__RECORDS SHOWN__.
↓

/-- Digest byte `8i + j` is byte `j` of lane `i` (rule R146). -/
theorem serialize_lane (lane : Vector Word 4) (i : Fin 4) (j : Fin 8) :
    (serialize lane)[8 * i.val + j.val] = byteOf lane[i] j.val := by
  have hlane : (8 * i.val + j.val) / 8 = i.val := by omega
  have hbyte : (8 * i.val + j.val) % 8 = j.val := by omega
  simp only [serialize_getElem, hlane, hbyte, Fin.getElem_fin]

theorem hashDigest_lane (P : Params) (seed : Word) (bytes : List Byte) (i : Fin 4) (j : Fin 8) :
    (hashDigest P seed bytes)[8 * i.val + j.val] = byteOf (hashLanes P seed bytes)[i] j.val :=
  serialize_lane (hashLanes P seed bytes) i j

/-- The finalized lanes of rule R148, on one lane. -/
theorem hashLanes_lane (P : Params) (seed : Word) (bytes : List Byte) (i : Fin 4) :
    (hashLanes P seed bytes)[i] =
      (avLane P i)^[avRounds]
        ((streamTail P bytes (streamLanes P seed bytes))[i] ^^^ rotr (BitVec.ofNat 64 bytes.length) (lenRot i)) :=
  avalanche_foldLength_lane P _ _ i

/-! ### FINALIZE -/

/-- Step 1 of the finalizer on one lane (rule R142). -/
theorem absorbTail_lane (P : Params) (k : Context) (i : Fin 4) :
    (absorbTail P k)[i] =
      if k.bufCnt = 0 then k.lane[i]
      else mix P k.lane[i] (rotr (pad k.buf k.bufCnt.toNat) (P.wrot i).val) (P.kc i) := by
  rw [absorbTail]
  split
  · rfl
  · exact laneUpdate_getElem P _ k.lane i.val i.isLt

/-- The finalizer on one lane, its three steps in the order of rule R140. -/
theorem finalLanes_lane (P : Params) (k : Context) (i : Fin 4) :
    (finalLanes P k)[i] =
      (avLane P i)^[avRounds]
        ((if k.bufCnt = 0 then k.lane[i]
          else mix P k.lane[i] (rotr (pad k.buf k.bufCnt.toNat) (P.wrot i).val) (P.kc i)) ^^^
          rotr k.totalLen (lenRot i)) := by
  rw [finalLanes, avalanche_foldLength_lane, absorbTail_lane]

theorem exec_finalize_of_live {s : State} (herr : s.err = false) (hact : s.active = true) :
    exec .finalize s = .next (finishContext s) :=
  (runCommand_of_decode (c := ⟨0x30, 0⟩) rfl s).symm.trans (runCommand_finalize herr hact 0)

/-- Settles O20: FINALIZE is discarded, raises `NO_CONTEXT`, or finalizes each lane of the live context. -/
theorem finalizeProducesDigest : Obligations.FinalizeProducesDigest := by
  refine fun s data => ⟨fun herr => ?_, fun herr hidle => ?_, fun herr hact => ?_, fun herr cmd hlo hhi => ?_⟩
  · rw [exec_finalize, finalizeCommand, unlessErr_of_err herr]
  · rw [exec_finalize, finalizeCommand, unlessErr_of_noErr herr, withContext_of_inactive hidle,
      raiseErr_of_noErr herr]
    rfl
  · exact ⟨finishContext s, exec_finalize_of_live herr hact, runCommand_finalize herr hact data,
      finalLanes_lane Config.params s.ctx, fun k => serialize_getElem _ k.val k.isLt,
      rfl, rfl, rfl, rfl, rfl, herr, rfl, rfl, rfl⟩
  · have hcount : illegalByteCount cmd = true := decide_eq_true (by omega)
    exact illegalByteCountRaises ⟨cmd, data⟩ s herr hcount
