/-- 10 R25: LAST_CAUSE is cleared by RESET only. -/
def Obligations.OnlyResetClearsLastCause : Prop :=
  ∀ s t : State, step s = .next t → t.lastCause = .none →
    s.lastCause = .none ∨ ∃ rest, s.agenda = .op .reset :: rest

/-- 10 R28: the counters are written by a GET_STATUS in progress, whose payload has come, and by RESET only. -/
def Obligations.CountsWrittenOnlyByStatus : Prop :=
  ∀ s t : State, step s = .next t →
    t.dev = s.dev ∨ (∃ p, s.owner = some ⟨.interp .status, p⟩) ∨ ∃ rest, s.agenda = .op .reset :: rest

/-! ## Byte Codec (40_byte_codec.md) -/

/-- R80: the checksum is the sum of the bytes modulo 256. -/
def Obligations.ChecksumIsSumModulo : Prop :=
  ∀ b : List Byte, (checksum b).toNat = (b.map BitVec.toNat).sum % 256

/-- R82, the incremental law. -/
def Obligations.ChecksumIncrementalLaw : Prop :=
  (∀ x y : List Byte, (checksum (x ++ y)).toNat = ((checksum x).toNat + (checksum y).toNat) % 256) ∧
  (∀ (x : List Byte) (c : Byte), (checksum (x ++ [c])).toNat = ((checksum x).toNat + c.toNat) % 256)

/-- R83: (a) an appended checksum verifies, also after no bytes; (b) flipping any one bit of the sequence with its checksum
makes it fail, always; (c) two changes that cancel modulo 256, and reorderings, are not detected. -/
def Obligations.ChecksumLaws : Prop :=
  (∀ b : List Byte, verifyChecksum (b ++ [checksum b]) = true) ∧
  (∀ (b x y : List Byte) (c : Byte) (k : Nat), k < 8 → b ++ [checksum b] = x ++ c :: y →
    verifyChecksum (x ++ (c ^^^ BitVec.twoPow 8 k) :: y) = false) ∧
  (∀ (x y z : List Byte) (c d c' d' k : Byte), c + d = c' + d' →
    verifyChecksum (x ++ c :: y ++ d :: z ++ [k]) = verifyChecksum (x ++ c' :: y ++ d' :: z ++ [k])) ∧
  (∀ (x y : List Byte) (k : Byte), x.Perm y → verifyChecksum (x ++ [k]) = verifyChecksum (y ++ [k]))

/-- R86: the round trip, and its converse on the text that H2B accepts. -/
def Obligations.HexRoundTrip : Prop :=
  (∀ b : List Byte, hexToBytes (bytesToHex b) = some b) ∧
  (∀ (t : List Char) (b : List Byte), hexToBytes t = some b → bytesToHex b = t)

/-- R80, R81, R84, R85: the four functions return their result and change nothing else. H2B here on well-formed text: the text
of some bytes (R84, two lower-case digits each). -/
def Obligations.ByteCodecOperationsReturn : Prop :=
  ∀ s : State,
    (∀ b : List Byte, exec (.csum b) s = .next { s with ret := some (.byte (checksum b)) }) ∧
    (∀ b : List Byte, exec (.verify b) s = .next { s with ret := some (.truth (verifyChecksum b)) }) ∧
    exec (.verify []) s = .next { s with ret := some (.truth false) } ∧
    (∀ (b : List Byte) (k : Byte),
      exec (.verify (b ++ [k])) s = .next { s with ret := some (.truth (checksum b == k)) }) ∧
    (∀ b : Byte, exec (.b2h b) s = .next { s with ret := some (.text
      ["0123456789abcdef".toList.getD (b.toNat / 16) ' ', "0123456789abcdef".toList.getD (b.toNat % 16) ' ']) }) ∧
    (∀ b : List Byte, exec (.h2b (bytesToHex b)) s = .next { s with ret := some (.bytes b) })

/-- R85, 93 U1: an odd length, or a character that is no lower-case hex digit, makes H2B do nothing and return nothing, and
nothing else does (upper-case digits are malformed too: log entry 19). -/
def Obligations.MalformedHexReturnsNothing : Prop :=
  ∀ (t : List Char) (s : State),
    if t.length % 2 = 0 ∧ ∀ c ∈ t, c ∈ "0123456789abcdef".toList then
      ∃ b, b.length = t.length / 2 ∧ exec (.h2b t) s = .next { s with ret := some (.bytes b) }
    else exec (.h2b t) s = .next { s with ret := none }

/-! ## Frame Codec (41_frame_codec.md) -/

/-- R91: ENCODE returns the frame, byte by byte, for an extra payload of up to eight bytes; a longer one raises TX_BAD_LEN
with its length and no frame exists. -/
def Obligations.EncodeReturnsFrame : Prop :=
  ∀ (a c : Byte) (x : List Byte) (s : State),
    (x.length ≤ 8 → ∃ f : Frame, exec (.encode a c x) s = .next { s with ret := some (.frame f) } ∧
      f[0] = 0xA5 ∧ f[1] = a ∧ f[2] = c ∧ f[3] = 0x08 ∧
      (f.toList.drop 4).take 8 = x ++ List.replicate (8 - x.length) 0 ∧ f[12] = checksum (f.toList.take 12)) ∧
    (8 < x.length → exec (.encode a c x) s =
      .next { s with ret := none, lastCause := .txBadLen, raised := s.raised ++ [.txBadLen x.length] })

/-- R92: the command id first, then the checksum over the 13 bytes, then bytes 4 to 11. That a reject writes no register is
the model's reading of "pure function" (log entry 21). -/
def Obligations.ValidateReturnsJudgement : Prop :=
  ∀ (f : Frame) (e : Byte) (s : State),
    (f[2] ≠ e → exec (.validate f e) s = .next { s with ret := some (.reject .rxCmdMismatch) }) ∧
    (f[2] = e → checksum (f.toList.take 12) ≠ f[12] →
      exec (.validate f e) s = .next { s with ret := some (.reject .rxCsumFail) }) ∧
    (f[2] = e → checksum (f.toList.take 12) = f[12] →
      exec (.validate f e) s =
        .next { s with ret := some (.accept #v[f[4], f[5], f[6], f[7], f[8], f[9], f[10], f[11]]) })

/-- R93 (a) to (d). -/
def Obligations.ValidateEncodeLaws : Prop :=
  (∀ (a c : Byte) (x : List Byte), x.length ≤ 8 → ∃ f p, encodeFrame a c x = some f ∧
    validateFrame f c = .ok p ∧ p.toList = x ++ List.replicate (8 - x.length) 0) ∧
  (∀ (a c e : Byte) (x : List Byte), x.length ≤ 8 → e ≠ c → ∃ f, encodeFrame a c x = some f ∧
    validateFrame f e = .error .rxCmdMismatch) ∧
  (∀ (a c : Byte) (x : List Byte) (f : Frame), encodeFrame a c x = some f → f.toList.length = 13) ∧
  (∀ (f g : Frame) (e : Byte), f[2] = g[2] → f.toList.drop 4 = g.toList.drop 4 →
    checksum (f.toList.take 12) = checksum (g.toList.take 12) → validateFrame f e = validateFrame g e)

/-- R94: TX_LOAD builds the whole frame in one event; OP_BUSY comes before TX_BAD_LEN (60 R188), and either writes only
LAST_CAUSE. -/
def Obligations.TxLoadBuildsFrame : Prop :=
  ∀ (c : Byte) (x : List Byte) (s : State),
    (lineBusy s = false → x.length ≤ 8 → ∃ f, encodeFrame s.cfg.addr c x = some f ∧
      exec (.txLoad c x) s = .next { s with ret := none, tx := ⟨f, 0, .sending⟩ }) ∧
    (lineBusy s = true → exec (.txLoad c x) s =
      .next { s with ret := none, lastCause := .opBusy, raised := s.raised ++ [.opBusy] }) ∧
    (lineBusy s = false → 8 < x.length → exec (.txLoad c x) s =
      .next { s with ret := none, lastCause := .txBadLen, raised := s.raised ++ [.txBadLen x.length] })

/-- R95: TX_BYTE emits TXBUF[TXIDX] and counts it; the one at offset 12 ends the sending. That this last byte enters the frame
in the history as a LinkWrite, whoever loaded it, is the model's choice (log entry 13). In TX_IDLE the event cannot occur (log
entry 17). -/
def Obligations.TxByteSendsNext : Prop :=
  ∀ s : State,
    (∀ h : s.tx.idx < 13, s.tx.state = .sending → exec .txByte s =
      .next { s with ret := none,
                     link := { s.link with
                       sent := s.link.sent ++ [s.tx.buf[s.tx.idx]],
                       history := s.link.history ++ if s.tx.idx = 12 then [.write s.tx.buf] else [] },
                     tx := { s.tx with idx := s.tx.idx + 1, state := if s.tx.idx = 12 then .idle else .sending } }) ∧
    (s.tx.state ≠ .sending → exec .txByte s = .fault .txByteNotEnabled)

↑

__AIM OF THE EXERCISE__. Only one part of the material above is to be transcribed, namely the lines starting with the line that has "(herr : s.err" and going on through the line that has "exact illegalByteCountRaises ⟨cmd, data⟩", exactly as they stand.

__EXERCISE OUTPUT__.
theorem exec_finalize_of_live {s : State} (herr : s.err = false) (hact : s.active = true) :
    exec .finalize s = .next (finishContext s) :=
  (runCommand_of_decode (c := ⟨0x30, 0⟩) rfl s).symm.trans (runCommand_finalize herr hact 0)

/-- Settles O20: FINALIZE is discarded, raises `NO_CONTEXT`, or finalizes each lane of the live context. -/
theorem finalizeProducesDigest : Obligations.FinalizeProducesDigest := by
  refine fun s data => ⟨fun herr => ?_, fun herr hidle => ?_, fun herr hact => ?_, fun herr cmd hlo hhi => ?_⟩
  · rw [exec_finalize, finalizeCommand, unlessErr_of_err herr]
  · rw [exec_finalize, finalizeCommand, unlessErr_of_noErr herr, withContext_of_inactive hidle,
      raiseErr_of_noErr herr]
    rfl
  · exact ⟨finishContext s, exec_finalize_of_live herr hact, runCommand_finalize herr hact data,
      finalLanes_lane Config.params s.ctx, fun k => serialize_getElem _ k.val k.isLt,
      rfl, rfl, rfl, rfl, rfl, herr, rfl, rfl, rfl⟩
  · have hcount : illegalByteCount cmd = true := decide_eq_true (by omega)
    exact illegalByteCountRaises ⟨cmd, data⟩ s herr hcount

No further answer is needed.